Abstract
Due to its objectivity, reproducibility and predictive value confirmed by many large scale statistical clinical studies, Heidelberg Retina Tomography has become one of the most used computerized image analysis of the optic disc in glaucoma. It has been signaled, though, that the diagnostic value of Moorfieds Regression Analyses and Glaucoma Probability Score decreases when analyzing optic discs with extreme sizes. The number of false positive results increases in cases of megalopapilllae and the number of false negative results increases in cases of small size optic discs. The present paper is a review of the aspects one should take into account when analyzing a HRT result of an optic disc with anatomic particularities.
Keywords: HRT, Glaucoma, megalopapilla, microdisc
One of the most used clinical and imagistic argument for glaucoma is increased cup/disc ratio. It is generally accepted that normal subjects have a small cup, with c/d ratio of 0.1–0.3 and that a large cupping, with a c/d ratio of 0.7–0.8 is characteristic for glaucoma. However, all systems of diagnosis based on c/d ratio, clinical or imagistic, suffer some limitations, especially in case of an optic disc with anatomic particularities. One of the most frequently encountered problems is that the disc area influences significantly the cup area. In a study about the diagnostic accuracy of HRT and GDx– 2 of the most used imaging techniques used in glaucoma–,Mladin and col. observed that an increased number of healthy subjects with large disc area were considered as glaucomatous by computerized analysis. The implications are clear and clinically relevant: HRT and GDx, as an extension of C/D ratio system of diagnosis, are not capable of identifying glaucomatous subjects by those with megalopapilla. A big cup does not always mean glaucoma. Not presented in the study, but of equal importance is the case of subjects with microdiscs. In these cases, the glaucomatous damage may be ignored until advanced stages.
The present article is a review of some aspects to take into account when analyzing a HRT result in an optic disc with a particular structure:
Megalopapilla
Megalopapilla is defined as an optic disc area of 2.5 mm2 (or 2.85 mm2–Conley E.J. , Optic Disc Area Asymmetry May Also Play a Significant Role in Glaucoma When Evaluating Patients With Macro–Disc Optic Nerves), with increased cupping, but normal intraocular pressure and normal visual field.
HRT particular findings:
round cup, not characteristic for glaucoma
increased rim area and rim volume (at the superior normal limit or more)

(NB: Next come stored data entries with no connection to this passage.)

-- ==== Sys2Proof/Machine/Reg.lean ====
section
/-! DEFINITION. The registers of the CP-192 by the names of the register tables, what an access type and a role are, and
what one field of a register is (Table 0-3, R9 to R11). -/

namespace Sys2Proof.Machine

/-- The registers, by the names the register tables of spec/ give them (an index letter dropped). -/
inductive Reg where
  | TOP_ID | TOP_GEOMETRY | TOP_SERIAL | TWS_COUNT | TWS_SUB | TWS_BEAT | TWS_COUNT_LOAD | TWS_PERIOD | TWS_PERIOD_AT
  | TWS_CTL | TWS_CFG | TWS_STATUS | TWS_OFFSET | TOP_E2E_CFG | TOP_E2E_STATUS | TOP_E2E_SKIP | TOP_E2E_WINDOW
  | TOP_E2E_FULL | PRT_CTL | PRT_STATUS | LNK_WINDOW | LNK_DOWN | LNK_TIMER | LNK_CREDIT_SPLIT | LNK_CREDIT
  | LNK_WIN_STATUS | LNK_TX_FRAMES | LNK_RX_FRAMES | LNK_TX_SLOTS | LNK_FEC_CORR | LNK_CRC_ERR | LNK_REPLAY
  | LNK_RETRAIN | LNK_DOWNS | LNK_PROTO_ERR | LNK_CREDIT_TO | LNK_LANE_ERR | NET_CFG | NET_TILEMAP | NET_RING_PORTS
  | NET_STOP | NET_ROUTE | NET_TRANSIT_PKTS | NET_HOP_DROP | NET_NOROUTE | NET_MISDIRECT | NET_UNREACH | XLT_CFG
  | XLT_FAULT_CFG | XLT_FPT_STATUS | XLT_ADMIT_STATUS | EXT_CFG | EXT_TABLE | EXT_META | EXT_STATUS | XLT_PORT_STATUS
  | XLT_RANGE_HITS | XLT_PAGE_HITS | XLT_WALKS | XLT_TILE_HITS | XLT_TILE_WALKS | XLT_FAULTS | XLT_FAULT_RETRY
  | XLT_FAULT_TIMEOUTS | XLT_VIOLATIONS | XLT_VIOL_DROP | EXT_STRAGGLERS | DRC_BANKHASH | DRC_BANKHASH_ACT
  | DRC_MAP_PROBE | DRC_MAP_RESULT | DRC_SCHED | DRC_PANIC | DRC_REF_TWISTS | DRC_FREEZE_HOLD | DRC_STACK
  | DRC_STATUS | DRC_FREEZE_CTL | DRC_FREEZE_STATUS | DRC_TRAIN | DRC_READS | DRC_WRITES | DRC_ROW_HITS
  | DRC_REFRESHES | DRC_RFM | DRC_PANIC_CYCLES | DRC_CA_PARITY | DRC_FREEZES | DRC_WRITES_DROPPED | DNS_CFG
  | DNS_CACHE_SIZE | DNS_CACHE_STATUS | DNS_FLUSH | DNS_PORT_CTL | DNS_PORT_STATUS | DNS_PORT_CAP | DNS_PORT_ID
  | DNS_HITS | DNS_MISSES | DNS_ZERO_LINES | DNS_RD_LINES | DNS_WR_LINES | DNS_DRAFTS | DNS_DOFFS | DNS_NO_VICTIM
  | DNS_MISS_RETRY | DNS_HELD_DISCARD | DNS_LOSSES | DNS_POISON | DNS_CMPL_TO | DNS_RECORD_ERR | ECC_CFG
  | ECC_SCRUB_CFG | ECC_LAP_LIMIT | ECC_META_MAP | ECC_TEST_CTL | ECC_TEST_ADDR | ECC_TEST_CHECK
  | ECC_TEST_CHECK_READ | ECC_STATUS | ECC_LAP | ECC_REMAP_CTL | ECC_REMAP | ECC_CE_STATUS | ECC_CE_CLEAR
  | ECC_CE_ENTRY | ECC_LAPS | ECC_CORR_LIGHT | ECC_REPAIR_PAGE | ECC_REPAIR_DRAFT | ECC_POISONED
  | ECC_PARITY_MISMATCH | ECC_LAP_OVER | ECC_CE_UNLOGGED | BRQ_CFG | BRQ_BOBBIN_CFG | BRQ_IMG_STATUS | BRQ_SEED
  | BRQ_TILE_CTL | BRQ_TILE_STATUS | BRQ_BOBBIN_STATUS | BRQ_BUSY_CYCLES | BRQ_SET_KEYS | BRQ_SORT_PASSES
  | BRQ_IMG_FETCHES | BRQ_IMG_REFUSED | BRQ_REMOTE_TIMEOUTS | BRQ_PRELOAD_LATE | BRQ_ORDER_ERR | BRQ_STREAM_ERR
  | SPN_CFG | SPN_FAULT_TWISTS | SPN_CTX | SPN_TILE_CTL | SPN_TILE_STATUS | SPN_STARTS | SPN_ENDS | SPN_SLICES
  | SPN_CTX_SWITCHES | SPN_OVERRUNS | SPN_QUEUE_FULL | SPN_FAULT_OUT | SPN_BAD_DESC | SPN_ABORTS | COL_CFG
  | COL_DEADLINE_TWISTS | COL_STATUS | COL_TILE_STATUS | COL_PIECES | COL_APPLIED | COL_CHUNKS_DONE | COL_PUSH_BYTES
  | COL_DUPLICATES | COL_LATE | COL_STAGE_RETRY | COL_DELIVERY_FAIL | COL_POISON_CHUNKS | COL_SHORT_CLOSES | SKN_CFG
  | SKN_LEASE | SKN_STATUS | SKN_COMMITS | SKN_PUBLISH_LOST | SKN_COORD_FAIL | SKN_ROLLBACKS | SKN_LEASE_EXPIRIES
  | HST_PORT_CTL | HST_PORT_STATUS | HST_CMD_STATUS | HST_RING_BASE | HST_RING_CFG | HST_RING_WB | HST_RING_STATUS
  | HST_CE | HST_CMDS | HST_COPY_BYTES | HST_CPL_DISCARD | HST_EVT_LOST | HST_DMA_ERR | HST_BAD_CMD | HST_SWITCHOVERS
  | SEC_CHALLENGE | SEC_TOKEN_ADDR | SEC_ROLE_CTL | SEC_ROLE_STATUS | SEC_MAKER_CTL | SEC_REREEL_CFG
  | SEC_PROV_STATUS | SEC_LICENCE | SEC_LICENCE_PEND | SEC_AUDIT_SEQ | SEC_AUDIT_HEAD | SEC_KEYSTATE
  | SEC_KEY_FETCHES | SEC_REREEL_PAGES | SEC_TOKENS_REFUSED | SEC_KEY_DENIALS | QOS_CFG | QOS_HIST_CFG
  | QOS_SAMPLE_BASE | QOS_SAMPLE_CFG | QOS_SAMPLE_PC | QOS_WATCH | QOS_PORT_CFG | QOS_PORT_STATUS | QOS_MTR_CFG
  | QOS_MTR_BURST | QOS_SHP | QOS_PORT_GREEN | QOS_PORT_YELLOW | QOS_PORT_HIST | QOS_CTX_GREEN | QOS_CTX_YELLOW
  | QOS_CTX_HIST | QOS_SAMPLE_LOST | QOS_PORT_RED | QOS_PORT_QFULL | QOS_CTX_RED | QOS_CTX_QFULL | PLY_CFG
  | PLY_TIMING | PLY_CTL | PLY_STATUS | PLY_MIRROR_STATUS | PLY_DIRTY | PLY_MIRROR_BYTES | PLY_CATCHUP_PAGES
  | PLY_HB_LOST_PIN | PLY_HB_LOST_FAB | PLY_MIRROR_FAIL | PLY_TAKEOVERS | PLY_FENCES | PLY_STANDBY_RETRY | FLT_CFG
  | FLT_STATUS | FLT_CLASS | FLT_FIRST_STATUS | FLT_FIRST_SYND | FLT_FIRST_TICK | FLT_JNL_STATUS | FLT_JNL_ACK
  | FLT_RECORDS | FLT_CLASS_COUNT | FLT_NOTE_DROP | FLT_JNL_LOST | RST_CTL | RST_CFG | RST_STATUS | RST_BLOCK
  | RST_TILE | RST_TILE_EN | RST_FUSE_CAP | RST_VARIANT | AON_BOOT | AON_RETAIN | AON_BROWNOUT | AON_CARD
  | RST_STEP_MS | RST_BROWNOUTS | RST_WDT | PWR_CTL | PWR_CFG | PWR_STATUS | PWR_WAKE_AT | PWR_READ | PWR_TJ
  | PWR_RAIL | CLK_STATUS | PWR_DROWSE_ENTRIES | PWR_SLEEPS | PWR_THERM_WARN | PWR_AVS_ERR | CLK_SYSCLK_LOSS
  | CLK_UNLOCK
  deriving DecidableEq, Repr

/-- Access types of Table 0-3. -/
inductive Acc where
  | ro | rw | wo | w1c | w1s | rc | rwl
  deriving DecidableEq, Repr

/-- One field of a register: where it lies, its reset value, whether it is kept in the always-on island (R9), its
access type and the roles that may write it as a bit set: 1 operator, 2 installer, 4 maker (R11). -/
structure Fld where
  reg : Reg
  lo : Nat
  width : Nat
  rst : Nat
  kept : Bool
  acc : Acc
  role : Nat
  deriving DecidableEq, Repr

/-- Where registers of one kind lie in the physical function's BAR0: from `base`, one dimension per entry
(address stride, count, index stride); the register's index is `idx0` plus the index strides taken. -/
structure Place where
  base : Nat
  dims : List (Nat × Nat × Nat)
  idx0 : Nat
  deriving DecidableEq, Repr

end Sys2Proof.Machine
end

increased linear and area C/D ratio
larger circumference of the megalopapillae leading to a horizontally stretched contour line, which, therefore seems flatter compared to a contour line of a normal disc;
mean RNFL thickness may be slightly reduced;
cup shape measure (CSM) may be outside normal limits
height variation contour may be normal or increased
high level of the reference plan (red line)
Moorfields Regression Analysis may find some sectors ‘outside normal limits’, especially the nasal ones, but if the global value is ‘normal’, this finding may be often clinically irrelevant.
Leaving brightness control to the automatic mode, megalopapillae tend to be underexposed, because of intense reflection of the large cup area. The optic disc contour is, thus, not always easy to draw. These difficulties may also appear when using the interactive mode. Horizontal and vertical retinal profiles may reveal ‘steps’ of the temporal peripapillary retina; if they are included in the contour area, the optic disc may be diagnosed as glaucomatous by the automated software. Three–dimensional reconstruction of the optic disc may be useful in those cases for a most accurate drawing of the optic disc contour line.
Figure 1.
a) megalopapilla; correct contour line placement, at the scleral ring; b) incorrect placement of the contour including temporal ‘steps’ gives a glaucomatous aspect to the optic disc c) three-dimensional reconstruction helps correct identification of the optic disc contour (A.F. Scheuerle, E.Schmidt: Atlas of Laser Scanning Ophthalmoscopy, Ed Springer 2004)
Figure 2.
Normal aspect of Megalopapilla : disc area, rim area and rim volume are increased; ‘step’ of the temporal peripapillary retina, with correct placement of the contour line; large excavation with vertically pronounced oval shape; cup shape measure outside normal limits; increased height variation contour; both polar peaks(‘double humps’) reach the mean retina height; Moorfields Regression Analysis (MRA) is normal.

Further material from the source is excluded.